Rutgers G: 2 Deaths, No Hardship Waiver

The NCAA’s stupidity knows no bounds.

Just days after a public relations disaster for requiring a former Marine to sit out a year of football at Middle Tennessee State for participating in military intramurals (a decision it later reversed under immense pressure), the New York Post is reporting that the governing body for college sports is denying a hardship waiver to Rutgers guard Kerwin Okoro - who transferred from Iowa State - after the death of his father and brother within two months last season.

The NCAA grants hardship waivers that do not require transfers to sit out a year based on injury, illness or financial hardship of an immediate family member or legal guardian. While it’s been used in the past by players to circumvent sitting out a season, you would think the NCAA would use common sense and allow Okoro to return closer to home in The Bronx over such a tragic set of circumstances without the normal transfer rules applying.

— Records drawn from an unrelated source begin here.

theorem hits_succ_eq_three_iff (h : hits I d f k ≤ 2) : hits I d f (k + 1) = 3 ↔ ThirdHit I d f k := by
  rw [thirdHit_iff, hits_succ]
  split_ifs with hhit
  · simp [hhit]
  · simp only [hhit, Bool.false_eq_true, false_and, iff_false]
    omega

theorem hits_succ_le (h : hits I d f k ≤ 2) (hk : ¬ThirdHit I d f k) : hits I d f (k + 1) ≤ 2 := by
  have hne := (hits_succ_eq_three_iff h).not.2 hk
  rw [hits_succ] at hne ⊢
  split_ifs at hne ⊢ <;> omega

/-! ## The loop of R104 -/

/-- The loop's own count of hits after index `k`. -/
theorem loop_hits : (if isHit (I.sin64 (theta I d f k)) then hits I d f k + 1 else hits I d f k) = hits I d f (k + 1) :=
  hits_succ.symm

theorem tableFrom_at_thirdHit (hk : ThirdHit I d f k) : tableFrom I d mode f room k (hits I d f k) = some [] := by
  have h3 := (hits_succ_eq_three_iff (hk.hits_le le_rfl)).2 hk
  cases room <;> simp only [tableFrom, loop_hits, if_pos h3]

theorem tableFrom_full (h : hits I d f k ≤ 2) (hk : ¬ThirdHit I d f k) :
    tableFrom I d mode f 0 k (hits I d f k) = none := by
  simp only [tableFrom, loop_hits, if_neg ((hits_succ_eq_three_iff h).not.2 hk)]

theorem tableFrom_store (h : hits I d f k ≤ 2) (hk : ¬ThirdHit I d f k) :
    tableFrom I d mode f (room + 1) k (hits I d f k) =
      (tableFrom I d mode f room (k + 1) (hits I d f (k + 1))).map (tableEntry I d mode f k :: ·) := by
  simp only [tableFrom, loop_hits, if_neg ((hits_succ_eq_three_iff h).not.2 hk)]

theorem tableFrom_of_thirdHit (hK : ThirdHit I d f K) {n : Nat} (hk : k + n = K) (hn : n ≤ room) :
    tableFrom I d mode f room k (hits I d f k) = some ((List.range' k n).map (tableEntry I d mode f)) := by
  induction n generalizing k room with
  | zero =>
    subst hk
    exact tableFrom_at_thirdHit hK
  | succ n ih =>
    obtain ⟨room, rfl⟩ : ∃ j, room = j + 1 := ⟨room - 1, by omega⟩
    have hk' : ¬ThirdHit I d f k := fun h => by
      have := h.eq hK
      omega
    rw [tableFrom_store (hK.hits_le (by omega)) hk', ih (by omega) (by omega), List.range'_succ]
    rfl

theorem tableFrom_of_no_thirdHit (h : hits I d f k ≤ 2) (hno : ∀ K ≤ k + room, ¬ThirdHit I d f K) :
    tableFrom I d mode f room k (hits I d f k) = none := by
  have hk := hno k (by omega)
  induction room generalizing k with
  | zero => exact tableFrom_full h hk
  | succ room ih =>
    rw [tableFrom_store h hk, ih (hits_succ_le h hk) (fun K hK => hno K (by omega)) (hno (k + 1) (by omega))]
    rfl

/-- The table has an entry for each index before the third hit. -/
theorem buildTable_of_thirdHit (hK : ThirdHit I d f K) (hmax : K ≤ I.tblMax) :
    buildTable I d mode f = some ((List.range K).map (tableEntry I d mode f)) := by
  rw [List.range_eq_range', buildTable]
  exact tableFrom_of_thirdHit hK (Nat.zero_add K) hmax

theorem buildTable_of_no_thirdHit (hno : ∀ K ≤ I.tblMax, ¬ThirdHit I d f K) : buildTable I d mode f = none :=
  tableFrom_of_no_thirdHit (by rw [hits_zero]; decide) (by rwa [Nat.zero_add])

/-- R106, on every implementation. -/
theorem CfgPasses.cfgOn_no_thirdHit (h : CfgPasses I s mode ch firEn f r) (hno : ∀ K ≤ I.tblMax, ¬ThirdHit I s.draws f K) :
    cfgOn I (modeCode mode) ch firEn f r s = .next (FaultEntered 0x16 s) :=
  h.cfgOn_overflow (buildTable_of_no_thirdHit hno)

/-- The checks of `CFG` as the statements name them, on the `MODE` field. -/
theorem exists_cfgPasses (hlive : s.fault = false) (hnew : s.cfgv = false) (hmem : (m, ch, firEn) ∈ legalCombos)
    (hfreq : freqOk I s.draws f = true) (hrate : m ≠ 0 → rateOk r = true) :
    ∃ mode, modeCode mode = m ∧ CfgPasses I s mode ch firEn f r := by
  obtain ⟨mode, rfl⟩ := exists_modeCode (ne_three_of_mem_legalCombos hmem)
  exact ⟨mode, rfl, hlive, hnew, mem_legalCombos_iff.1 hmem, hfreq, fun h => hrate (modeCode_eq_zero.not.2 h)⟩

/-- Settles O15: without a third hit the loop of R104 runs out of room. -/
theorem tableOverflow : Obligations.TableOverflow := by
  refine ⟨fun I s m ch firEn f r hlive hnew hmem hfreq hrate hno => ?_, fun _ _ _ _ _ _ => rfl⟩
  obtain ⟨mode, rfl, hpass⟩ := exists_cfgPasses hlive hnew hmem hfreq hrate
  exact hpass.cfgOn_no_thirdHit hno

end Sys2Proof.Machine
end

section
/-! SUPPORT. What an accepted CFG commits (R107): the start of the table (R104, R105), the table, the rate (R109) and the filter (R131 to R133). -/

namespace Sys2Proof.Machine

variable {I : Impl} {s : State} {mode : Mode} {ch : BitVec 2} {firEn : Bool} {f r : F32} {n : F64} {d k K : Nat}

/-! ## The angle at index 0 -/

theorem real64_twoPi64 : finite64 twoPi64 = true ∧ real64 twoPi64 = 7074237752028440 * (2 : ℝ) ^ (-50 : Int) := by
  refine ⟨by decide, ?_⟩
  rw [real64, f64.real_of_unpack (show f64.unpack twoPi64.toNat = .fin false 7074237752028440 (-50) by decide)]
  norm_num [FVal.real]

theorem pow_lt_overflowAt64 : (2 : ℝ) ^ (100 : Int) < f64.overflowAt := by
  rw [Fmt.overflowAt, show f64.emin + ((2 ^ f64.eb : Nat) : Int) - 4 = 970 by decide]
  calc (2 : ℝ) ^ (100 : Int) < (2 : ℝ) ^ (970 : Int) := zpow_lt_zpow_right₀ one_lt_two (by decide)
    _ ≤ ((2 : ℝ) ^ (f64.fb + 2) - 1) * (2 : ℝ) ^ (970 : Int) := le_mul_of_one_le_left (by positivity) (by norm_num [f64])

/-- An accepted frequency lies below 2^23 Hz (R6, R102). -/
theorem freqOk_bounds (hL : I.Legal) (hf : freqOk I d f = true) : finite32 f = true ∧ 0 < real32 f ∧ real32 f < 2 ^ 23 := by
  obtain ⟨hfin, h0, hfs⟩ := (freqOk_iff hL).1 hf
  have hmax := (fs_real_bounds hL).2
  exact ⟨hfin, h0, by linarith⟩

/-- `2*pi*f` of an accepted frequency is rounded to a positive finite number. -/
theorem twoPi_mul_freq (hL : I.Legal) (hf : freqOk I d f = true) (n : F64) :
    f64.Rounds (real64 twoPi64 * real32 f) (fmul64 n twoPi64 (cvt32to64 n f)).toNat ∧
      0 < real64 twoPi64 * real32 f ∧ |real64 twoPi64 * real32 f| < f64.overflowAt := by
  obtain ⟨hfin, h0, hlt⟩ := freqOk_bounds hL hf
  obtain ⟨hcfin, hc⟩ := cvt32to64_exact n hfin
  obtain ⟨hpfin, hp⟩ := real64_twoPi64
  have hp0 : 0 < real64 twoPi64 ∧ real64 twoPi64 < 7 := by
    rw [hp]
    norm_num
  have hpos := mul_pos hp0.1 h0
  refine ⟨?_, hpos, ?_⟩
  · rw [toNat_fmul64, ← hc]
    exact mulRounds f64 (by decide) _ _ _ hpfin hcfin (by rw [← real64, ← real64, hc]; exact hpos.ne')
  · rw [abs_of_pos hpos]
    refine lt_trans ?_ pow_lt_overflowAt64
    calc real64 twoPi64 * real32 f < 7 * 2 ^ 23 := mul_lt_mul'' hp0.2 hlt hp0.1.le h0.le
      _ < (2 : ℝ) ^ (100 : Int) := by norm_num

theorem real64_u2f64_fs (hL : I.Legal) : finite64 (u2f64 I.fs) = true ∧ real64 (u2f64 I.fs) = I.fs :=
  u2f64_exact (hL.1.2.trans_lt (by decide))

/-- R103 at index 0: a product with `+0` and its quotient by `FS64` are `+0`. -/
theorem angle_zero (hL : I.Legal) (hf : freqOk I d f = true) (n : F64) : angle I n f 0 = 0 := by
  obtain ⟨hround, hpos, hlt⟩ := twoPi_mul_freq hL hf n
  have hsign : f64.sign (fmul64 n twoPi64 (cvt32to64 n f)).toNat = false := by
    rw [hround.sign, decide_eq_false hpos.not_gt]
  have hmul : fmul64 n (fmul64 n twoPi64 (cvt32to64 n f)) (u2f64 0) = 0 := by
    have h := (Fmt.zero_mul_finite (F := f64) (by decide) n.toNat false (hround.finite hlt)).2
    rw [hsign] at h
    exact congrArg (BitVec.ofNat 64) h
  obtain ⟨hfin, hfs⟩ := real64_u2f64_fs hL
  have hfs0 : f64.real (u2f64 I.fs).toNat ≠ 0 := by
    have := (fs_real_bounds hL).1
    rw [← real64, hfs]
    positivity
  have hdiv := (Fmt.specials_with_nonzero (F := f64) (by decide) n.toNat false hfin hfs0).2.2.1
  rw [toNat_u2f64, f64.sign_roundMag, ← toNat_u2f64] at hdiv
  show fdiv64 n (fmul64 n (fmul64 n twoPi64 (cvt32to64 n f)) (u2f64 0)) (u2f64 I.fs) = 0
  rw [hmul]
  exact congrArg (BitVec.ofNat 64) hdiv

/-- R104, R105: index 0 is a hit. -/
theorem hitAt_zero (hL : I.Legal) (hN : NumericsOk I) (hf : freqOk I d f = true) : hitAt I d f 0 = true := by
  rw [hitAt, angle_zero hL hf, hN.sin_zero]
  decide

/-! ## Table entries -/

theorem cvt64to32_zero (m : F32) : cvt64to32 m 0 = 0 :=
  congrArg (BitVec.ofNat 32) (Fmt.convert_specials (F := f64) (by decide) f32 m.toNat false).2

theorem cvt64to32_one (m : F32) : cvt64to32 m 0x3FF0000000000000 = one32 := by
  rw [cvt64to32, Fmt.convert, show f64.unpack (BitVec.toNat (0x3FF0000000000000 : F64)) = .fin false (2 ^ 52) (-52) by decide]
  show BitVec.ofNat 32 (f32.pack false (f32.roundMag (2 ^ 52) (-52))) = one32
  decide

theorem tableEntry_fst : (tableEntry I d mode f k).1 = cvt64to32 (I.nan32 d)
    (if mode = .iq then I.cos64 (angle I (I.nan64 d) f k) else I.sin64 (angle I (I.nan64 d) f k)) := by
  cases mode <;> rfl

theorem tableEntry_iq_snd : (tableEntry I d .iq f k).2 = cvt64to32 (I.nan32 d) (I.sin64 (angle I (I.nan64 d) f k)) := rfl

/-- The first entry (R104): 1.0 and +0.0 in IQ mode, otherwise +0.0. -/
theorem tableEntry_zero (hL : I.Legal) (hN : NumericsOk I) (hf : freqOk I d f = true) :
    (tableEntry I d mode f 0).1 = (if mode = .iq then one32 else 0) ∧ (tableEntry I d .iq f 0).2 = 0 := by
  rw [tableEntry_fst, tableEntry_iq_snd, angle_zero hL hf, hN.sin_zero, hN.cos_zero, cvt64to32_zero]
  refine ⟨?_, rfl⟩
  split_ifs
  exacts [cvt64to32_one _, cvt64to32_zero _]

/-! ## What the commit leaves -/

/-- Entries `g 0 .. g (n-1)` written from index 0 on. -/
theorem Mem.read_writeFrom_range {α : Type} (m : Mem α) (g : Nat → α) (n i : Nat) :
    (m.writeFrom 0 ((List.range n).map g)).read i = if i < n then some (g i) else m.read i := by
  rw [Mem.read_writeFrom]
  by_cases h : i < n <;> simp [h]

/-- What `commit` can change (R107). -/
theorem commit_frame (I : Impl) (mode : Mode) (ch : BitVec 2) (firEn : Bool) (f r : F32) (tab : List (F32 × F32)) (s : State) :
    ∃ tlen srate ratio fcut ti tq h hist, commit I mode ch firEn f r tab s = { s with
      cfgv := true, mode := mode, ch := ch, firen := firEn, freq := f, phase := 0, afill := 0, wr := 0
      tlen := tlen, srate := srate, ratio := ratio, fcut := fcut, ti := ti, tq := tq, h := h, hist := hist } := by
  unfold commit commitFilter commitRate
  split_ifs <;> exact ⟨_, _, _, _, _, _, _, _, rfl⟩

theorem coefficient_zero (d : Nat) (fcut : F32) : coefficient I d fcut 0 =
    cvt64to32 (I.nan32 d) (fdiv64 (I.nan64 d) (cvt32to64 (I.nan64 d) fcut) (u2f64 I.fs)) := if_pos rfl

/-- R132 above the centre tap, with the constants of R10. -/
theorem coefficient_pos (d : Nat) (fcut : F32) {i : Nat} (hi : 1 ≤ i) : coefficient I d fcut i =
    cvt64to32 (I.nan32 d) (fmul64 (I.nan64 d)
      (fdiv64 (I.nan64 d) (I.sin64 (angle I (I.nan64 d) fcut i)) (fmul64 (I.nan64 d) 0x400921FB54442D18 (u2f64 i)))
      (fadd64 (I.nan64 d) 0x3FE147AE147AE148 (fmul64 (I.nan64 d) 0x3FDD70A3D70A3D71
        (I.cos64 (fdiv64 (I.nan64 d) (fmul64 (I.nan64 d) 0x400921FB54442D18 (u2f64 i)) (u2f64 (I.nh - 1))))))) :=
  if_neg (by omega)
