-- ==== Sys2Proof/Machine/State.lean ====
section
/-! DEFINITION. The state of the device, as plain data. A field's docstring names the rule that gives it; an unlisted key of a
`Sparse` map holds the reset value. Counts, indexes and addresses are natural numbers; the operations that write them reduce
them to the width the rule gives. -/

namespace Sys2Proof.Machine

/-! ### Activations (R25) -/

/-- A pending FMT prefix: each field is present when its valid bit is set (R100). -/
structure Pfx where
  f1  : Option Nat := none
  f2  : Option Nat := none
  rm  : Option Nat := none
  sat : Option Bool := none
  deriving DecidableEq, Repr

/-- A dispatched word: its address, its number in program order, the word, the prefix attached to it (R101) and whether it is the
last word of its group. -/
structure QEntry where
  pc   : Nat
  n    : Nat
  word : BitVec 64
  pfx  : Option Pfx := none
  last : Bool := true
  deriving DecidableEq, Repr

/-- One level of the loop stack: start, body length in words, remaining count (R25, R145). -/
structure Loop where
  start  : Nat
  len    : Nat
  remain : Nat
  deriving DecidableEq, Repr

/-- Where a translated global access goes: a device or host physical address with its key index, or an offset in a remote window. -/
inductive Target where
  | dpa (a key : Nat)
  | remote (w off : Nat)
  deriving DecidableEq, Repr

/-- A message, task or resume record: the words w0 to w15 (R31), the JOIN word and the CAUSE tag (R256), and the registers that a
delivery loads beside the runs (R274, R349). -/
structure Msg where
  words : List Nat
  join  : Nat := 0
  cause : Nat := 0
  vals  : List (Nat × Nat) := []
  /-- the release that a task carries: the number of effects performed before its SPAWN (R370) -/
  cover : Nat := 0
  /-- the observer that the record continues (R369), 0 for a new one -/
  obs   : Nat := 0
  deriving DecidableEq, Repr

/-- A command of the matrix unit with its captured operands (R224); shapes are 256-bit records. -/
inductive MxOp where
  | mldb (ws fb : Nat) (major : Bool) (ha hs : Nat)
  | mma (acc ws ha hs fa fb rm : Nat) (sat z : Bool)
  | mmac (acc ws ha fa fb : Nat) (sat z cj : Bool)
  | mzero (acc n : Nat)
  | mst (acc ha hs fa fb rm : Nat) (sat z t c sc : Bool)
  | mbar (bar x : Nat)
  | weight (v : Nat)
  | gate (i bar target : Nat)
  | clrsat (mask : Nat)
  deriving DecidableEq, Repr

/-- A matrix command in a queue, with its context and its gate (R235). -/
structure MxCmd where
  op   : MxOp
  ctx  : Nat
  gate : Option Nat := none
  /-- scratchpad writes noted on the engine when the COMMIT performed the command (R244) -/
  since : Nat := 0
  /-- the same when a gated command was granted: sectors landed before have been acquired (R246) -/
  acq   : Nat := 0
  deriving DecidableEq, Repr

/-- A deferred effect with its captured operands and translations (R36, R37). -/
inductive Effect where
  | store (t : Target) (va : Nat) (bytes : List Byte) (nib : Option Bool) (alloc : Bool)
  | copy (addr bar : Nat) (mcast : Bool)
  | atomic (t : Target) (va op fmt a cmp : Nat) (clu : Bool) (ret : Option (Nat × Nat))
  | sch (t : Target) (va fmt v ticket : Nat) (rel : Bool)
  | binit (bar e : Nat)
  | barUpd (bar darr : Nat) (dpend : Int)
  | send (route : Nat) (target ch : Nat) (toAct : Bool) (handler base : Nat) (regs : List Nat)
  | sendi (route : Nat) (target ch : Nat) (toAct : Bool) (code n x y : Nat)
  | spawn (join ch handler base : Nat) (regs : List Nat)
  | fres (h v : Nat)
  | fdec (h n : Nat)
  | ffree (h : Nat)
  | fcall (gc h pq : Nat)
  | tfree (h : Nat)
  | trel (h : Nat) (keep : Bool)
  | fence (scope kind : Nat)
  | matrix (c : MxCmd)
  | coll (group : Nat) (addr bar kind : Nat)
  deriving DecidableEq, Repr

/-- One entry of the deferred-effect buffer: the effect, the number in program order and the address of its instruction and the
page-table granules of its translation (R37, R390). -/
structure Deferred where
  n    : Nat
  pc   : Nat
  eff  : Effect
  uses : List Nat := []
  deriving DecidableEq, Repr

/-- A load in flight at the head of queue A (R40, R95, R191): its queue entry's address and number, the register, format and nibble, the
target, whether it goes through the constant cache, its view policy, the tokens it still pushes, and whether a miss allocates the line
(R193). -/
structure Load where
  pc     : Nat
  n      : Nat
  reg    : Nat
  fmt    : Nat
  hi     : Bool
  va     : Nat
  tgt    : Target
  const  : Bool
  policy : Nat
  pushu  : Bool
  pushd  : Bool
  alloc  : Bool := true
  /-- the bridge that its access of window 1 has reached (R425) -/
  port   : Option Nat := none
  /-- hub time at which it began (R467), and its ticket at the TC0 shaper (R470) -/
  since  : Nat := 0
  ticket : Nat := 0
  deriving DecidableEq, Repr

/-- A word that has taken effect in the cycle in progress and completes at its end (R96): queue, number, address, and its two pushes. -/
structure Owed where
  q : Nat
  n : Nat
  pc : Nat
  u : Bool
  d : Bool
  deriving DecidableEq, Repr

/-- A fault raised and not yet recorded (R105): program-order number, address, code, info word, faulting global address, XLATE
reason and SHARE (R399). -/
structure Raised where
  n      : Nat
  pc     : Nat
  code   : Nat
  info   : Nat
  addr   : Nat := 0
  reason : Nat := 0
  share  : Nat := 0
  /-- HUB_TIME at the fault (R399), where it is not that of its record -/
  time   : Option Nat := none
  deriving DecidableEq, Repr

/-- What an activation allocated in the current segment (R40): a future or a tile handle. -/
inductive Alloc where
  | future (h : Nat)
  | tile (h : Nat)
  deriving DecidableEq, Repr

/-- A version of a view block that a segment or a COMMIT has pinned (R415): the view (1,024 times its context plus its number), the block,
and the version's buffer and tag. -/
structure Pin where
  view  : Nat
  block : Nat
  buf   : Nat
  tag   : Nat
  deriving DecidableEq, Repr

/-- The state of an activation (R25). -/
structure Act where
  act      : Nat
  ctx      : Nat
  seq      : Nat
  kind     : Nat := 0
  status   : Nat := 0
  loading  : Bool := false
  pc       : Nat := 0
  g        : Sparse (BitVec 64) := []
  p        : BitVec 12 := 0
  h        : Sparse (BitVec 256) := []
  loops    : List Loop := []
  pfx      : Option Pfx := none
  tc       : Nat := 0
  ts       : Nat := 0
  ta       : Nat := 0
  s0       : BitVec 64 := 0
  s1       : BitVec 64 := 0
  rngReady : Bool := false
  deferred : List Deferred := []
  allocs   : List Alloc := []
  segCount : Nat := 0
  qa       : List QEntry := []
  qc       : List QEntry := []
  qs       : List QEntry := []
  front    : Option QEntry := none
  /-- the words of the end of a dispatched group that the front end executes after the one that it holds (R89, R100) -/
  rest     : List QEntry := []
  /-- words fetched ahead along the predicted path, with their addresses (R102) -/
  ahead    : List (Nat × BitVec 64) := []
  next     : Nat := 0
  loads    : List Load := []
  /-- words that complete when the cycle in progress ends (R96) -/
  owed     : List Owed := []
  faults   : List Raised := []
  /-- page-table granules whose entries the segment's uncommitted translations were taken from (R390) -/
  uses     : List Nat := []
  pins     : List Pin := []
  /-- an AWAIT, LRW or TACQ, or a COMMIT at a FENCE, that is performing its effects (R51, R358) -/
  busy     : Bool := false
  /-- what a yielding instruction captured at step 2 of R293 while its effects are performed: AWAIT the target, MIGRATE the home,
  LRW the DPA and the key index -/
  held     : List Nat := []
  /-- cycle since which nothing of the activation has progressed (R99) -/
  stall    : Option Nat := none
  /-- instructions that wait at a head, by number, with the cycle at which each began to wait (R266) -/
  stalls   : List (Nat × Nat) := []
  /-- heads that have begun to read the scratchpad, with the number of writes noted on the engine before (R97, R163): queue, number,
  count -/
  began    : List (Nat × Nat × Nat) := []
  /-- queues whose head was found to wait since the activation last made progress (R99, R105) -/
  blocked  : List Nat := []
  /-- cycle of dispatch, the order of dispatches that R265 compares -/
  dispatched : Nat := 0
  /-- the observer that the activation and its continuations are (R369) -/
  obs      : Nat := 0
  deriving DecidableEq, Repr

/-- An activation slot: its dispatch count (R29) and its occupant. -/
structure Slot where
  count : Nat := 0
  act   : Option Act := none
  deriving DecidableEq, Repr

/-- An inbox entry: the record, its arrival cycle, and the slot of the running activation that holds it (R35, R263); for a spilled
message, the slot of the spill ring whose bytes hold it. -/
structure Entry where
  msg     : Msg
  arrived : Nat := 0
  slot    : Option Nat := none
  home    : Nat := 0
  deriving DecidableEq, Repr

/-! ### Engine structures -/

/-- Who wrote a scratchpad element (R186): a word of an activation, a copy (its slot and id), the matrix unit, or an ATOMG return or a
result chunk that landed. -/
inductive SpadSrc where
  | word
  | copy (slot id : Nat)
  | matrix
  | landing
  deriving DecidableEq, Repr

Okoro’s father died in December of a stroke while his brother died two months later of colon cancer at the age of 28.

“I think it’s crazy,” Okoro’s AAU coach, Abdu-Allah Torrence, told The Post. “It was hard on the whole family. The biggest [reason for coming home] was being a support system for his mom.”

Despite the infuriating ruling, Okoro had the presence of mind to handle this situation with much more class than the NCAA in tweeting the following on Tuesday and Wednesday:

The news has created another media firestorm with even Dick Vitale coming to Okoro’s defense:

Another kid being unjustly punished by old men without a clue? The villainy of the NCAA and president Mark Emmert are growing by the day.